Tensor-Augmented Convolutional Neural Networks: Enhancing Expressivity with Generic Tensor Kernels
This addresses the need for more interpretable and efficient deep learning models, particularly in domains like image classification, though it appears incremental as it builds on existing CNN frameworks with tensor-based enhancements.
The paper tackled the problem of deep convolutional neural networks being computationally demanding and hard to interpret by proposing tensor-augmented CNNs (TACNNs), which use generic tensor kernels to enhance expressivity; on Fashion-MNIST, a two-layer TACNN achieved 93.7% test accuracy, matching or surpassing deeper models like VGG-16 and GoogLeNet.

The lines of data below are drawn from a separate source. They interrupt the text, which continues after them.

/-- Commands and states of a Furrow sequencer (R133, R137, R138, R139, R151). Each of these commands completes, in every state and
with all operands that meet the conditions of one of its clauses, with exactly the next state that the clause writes, so that
nothing else changes: furrowOwnSelect, furrowLoad, furrowArm, furrowGo, furrowStop, furrowAbort, furrowDisarm, furrowLoadDone,
furrowPrimed, furrowLaunch, furrowDone, furrowSourceError. What OWN, LOAD, ARM, GO, STOP, ABORT and DISARM do in the states that
list them, and what a state that does not list them answers (R133, R137 to R139, R151). -/
def Obligations.FurrowCommands : Prop :=
  (∀ (l : LaneId), ∀ (own : Bool), ∀ (s : State), s.barred .FUR (fieldOf l) = none → own ≠ s.flag FUR.CTRL_OWN l → ¬ (s.get FUR.STAT_STATE l = 2 ∨ s.get FUR.STAT_STATE l = 3 ∨ s.get FUR.STAT_STATE l = 4) → exec (.furrowOwnSelect l own) s = .next ((s.setB FUR.CTRL_OWN own l).answer .ok)) ∧
  (∀ (l : LaneId), ∀ (own : Bool), ∀ (s : State), s.barred .FUR (fieldOf l) = none → own ≠ s.flag FUR.CTRL_OWN l → s.get FUR.STAT_STATE l = 4 → exec (.furrowOwnSelect l own) s = .next ((s.set FUR.STAT_CMDERR 1 l).answer .ok)) ∧
  (∀ (l : LaneId), ∀ (s : State), s.barred .FUR (fieldOf l) = none → (s.wakeQuad (quadOf l)).get FUR.STAT_STATE l = 0 → exec (.furrowLoad l) s = .next ((((s.wakeQuad (quadOf l)).set FUR.STAT_STATE 7 l).set FUR.STAT_ERR 0 l).answer .ok)) ∧
  (∀ (l : LaneId), ∀ (s : State), s.barred .FUR (fieldOf l) = none → (s.wakeQuad (quadOf l)).get FUR.STAT_STATE l = 4 → exec (.furrowLoad l) s = .next (((s.wakeQuad (quadOf l)).set FUR.STAT_CMDERR 1 l).answer .ok)) ∧
  (∀ (l : LaneId), ∀ (s : State), s.barred .FUR (fieldOf l) = none → (s.wakeQuad (quadOf l)).flag FLF.FSTAT_FENCED (8 * fieldOf l) = false → furRested ((s.wakeQuad (quadOf l)).get FUR.STAT_STATE l) = true → (s.wakeQuad (quadOf l)).furCheckArm l = 0 → exec (.furrowArm l) s = .next ((((((s.wakeQuad (quadOf l)).set FUR.STAT_STATE 2 l).set FUR.STAT_ERR 0 l).furReset l)).answer .ok)) ∧
  (∀ (l : LaneId), ∀ (s : State), s.barred .FUR (fieldOf l) = none → (s.wakeQuad (quadOf l)).flag FLF.FSTAT_FENCED (8 * fieldOf l) = false → furRested ((s.wakeQuad (quadOf l)).get FUR.STAT_STATE l) = true → (s.wakeQuad (quadOf l)).furCheckArm l ≠ 0 → exec (.furrowArm l) s = .next ((((s.wakeQuad (quadOf l)).set FUR.STAT_STATE 1 l).set FUR.STAT_ERR ((s.wakeQuad (quadOf l)).furCheckArm l) l).answer .ok)) ∧
  (∀ (l : LaneId), ∀ (s : State), s.barred .FUR (fieldOf l) = none → (s.wakeQuad (quadOf l)).flag FLF.FSTAT_FENCED (8 * fieldOf l) = false → furRested ((s.wakeQuad (quadOf l)).get FUR.STAT_STATE l) = false → exec (.furrowArm l) s = .next (((s.wakeQuad (quadOf l)).set FUR.STAT_CMDERR 1 l).answer .ok)) ∧
  (∀ (l : LaneId), ∀ (s : State), s.barred .FUR (fieldOf l) = none → (s.wakeQuad (quadOf l)).flag FLF.FSTAT_FENCED (8 * fieldOf l) = true → exec (.furrowArm l) s = .next ((s.wakeQuad (quadOf l)).answer .ok)) ∧
  (∀ (l : LaneId), ∀ (s : State), s.barred .FUR (fieldOf l) = none → s.get FUR.STAT_STATE l = 3 → s.flag FUR.CTRL_TIMED l = false → exec (.furrowGo l) s = .next ((s.furRun l (s.fieldNow (fieldOf l))).answer .ok)) ∧
  (∀ (l : LaneId), ∀ (s : State), s.barred .FUR (fieldOf l) = none → s.get FUR.STAT_STATE l ≠ 3 → exec (.furrowGo l) s = .next ((s.set FUR.STAT_CMDERR 1 l).answer .ok)) ∧
  (∀ (l : LaneId), ∀ (s : State), s.barred .FUR (fieldOf l) = none → s.get FUR.STAT_STATE l = 4 → (s.fur l).sending = none → exec (.furrowStop l) s = .next ((s.furEnd l).answer .ok)) ∧
  (∀ (l : LaneId), ∀ (s : State), s.barred .FUR (fieldOf l) = none → s.get FUR.STAT_STATE l = 4 → (s.fur l).sending.isSome = true → exec (.furrowStop l) s = .next ((s.setFur l { s.fur l with stop := true }).answer .ok)) ∧
  (∀ (l : LaneId), ∀ (s : State), s.barred .FUR (fieldOf l) = none → s.get FUR.STAT_STATE l ≠ 4 → exec (.furrowStop l) s = .next ((s.set FUR.STAT_CMDERR 1 l).answer .ok)) ∧
  (∀ (l : LaneId), ∀ (s : State), s.barred .FUR (fieldOf l) = none → s.get FUR.STAT_STATE l = 4 → exec (.furrowAbort l) s = .next (((s.furBreak l).furEnd l).answer .ok)) ∧
  (∀ (l : LaneId), ∀ (s : State), s.barred .FUR (fieldOf l) = none → s.get FUR.STAT_STATE l ≠ 4 → exec (.furrowAbort l) s = .next ((s.set FUR.STAT_CMDERR 1 l).answer .ok)) ∧
  (∀ (l : LaneId), ∀ (s : State), s.barred .FUR (fieldOf l) = none → s.get FUR.STAT_STATE l = 2 ∨ s.get FUR.STAT_STATE l = 3 ∨ s.get FUR.STAT_STATE l = 5 ∨ s.get FUR.STAT_STATE l = 6 → exec (.furrowDisarm l) s = .next ((s.set FUR.STAT_STATE 1 l).answer .ok)) ∧
  (∀ (l : LaneId), ∀ (s : State), s.barred .FUR (fieldOf l) = none → ¬ (s.get FUR.STAT_STATE l = 2 ∨ s.get FUR.STAT_STATE l = 3 ∨ s.get FUR.STAT_STATE l = 5 ∨ s.get FUR.STAT_STATE l = 6) → exec (.furrowDisarm l) s = .next ((s.set FUR.STAT_CMDERR 1 l).answer .ok)) ∧
  (∀ (l : LaneId), ∀ (s : State), s.get FUR.STAT_STATE l = 7 → exec (.furrowLoadDone l) s = .next (s.furLoadDone l)) ∧
  (∀ (l : LaneId), ∀ (s : State), s.get FUR.STAT_STATE l = 2 → s.furCheckPrimed l = 0 → exec (.furrowPrimed l) s = .next ((s.set FUR.STAT_STATE 3 l).set FUR.STAT_ERR 0 l)) ∧
  (∀ (l : LaneId), ∀ (s : State), s.get FUR.STAT_STATE l = 2 → s.furCheckPrimed l = 8 → exec (.furrowPrimed l) s = .next ((s.set FUR.STAT_STATE 1 l).set FUR.STAT_ERR 8 l)) ∧
  (∀ (l : LaneId), ∀ (s : State), s.get FUR.STAT_STATE l = 3 → s.flag FUR.CTRL_TIMED l = true → s.furLaunch l ≤ s.fieldNow (fieldOf l) → exec (.furrowLaunch l) s = .next (s.furRun l (s.furLaunch l))) ∧
  (∀ (l : LaneId), ∀ (s : State), s.get FUR.STAT_STATE l = 4 → (s.fur l).sending = none → (s.fur l).stop = true ∨ (s.fur l).ended = true → exec (.furrowDone l) s = .next (s.furEnd l)) ∧
  (∀ (l : LaneId), ∀ (f : TxFrame), ∀ (s : State), (s.fur l).sending = some f → exec (.furrowDone l) s = .next (s)) ∧
  (∀ (l : LaneId), ∀ (s : State), s.get FUR.STAT_STATE l = 4 → exec (.furrowSourceError l) s = .next (((s.furBreak l).set FUR.STAT_STATE 6 l).set FUR.STAT_ERR 9 l))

Convolutional Neural Networks (CNNs) excel at extracting local features hierarchically, but their performance in capturing complex correlations hinges heavily on deep architectures, which are usually computationally demanding and difficult to interpret. To address these issues, we propose a physically-guided shallow model: tensor-augmented CNN (TACNN), which replaces conventional convolution kernels with generic tensors to enhance representational capacity. This choice is motivated by the fact that an order-$N$ tensor naturally encodes an arbitrary quantum superposition state in the Hilbert space of dimension $d^N$, where $d$ is the local physical dimension, thus offering substantially richer expressivity. Furthermore, in our design the convolution output of each layer becomes a multilinear form capable of capturing high-order feature correlations, thereby equipping a shallow multilayer architecture with an expressive power competitive to that of deep CNNs. On the Fashion-MNIST benchmark, TACNN demonstrates clear advantages over conventional CNNs, achieving remarkable accuracies with only a few layers. In particular, a TACNN with only two convolution layers attains a test accuracy of 93.7$\%$, surpassing or matching considerably deeper models such as VGG-16 (93.5$\%$) and GoogLeNet (93.7$\%$). These findings highlight TACNN as a promising framework that strengthens model expressivity while preserving architectural simplicity, paving the way towards more interpretable and efficient deep learning models.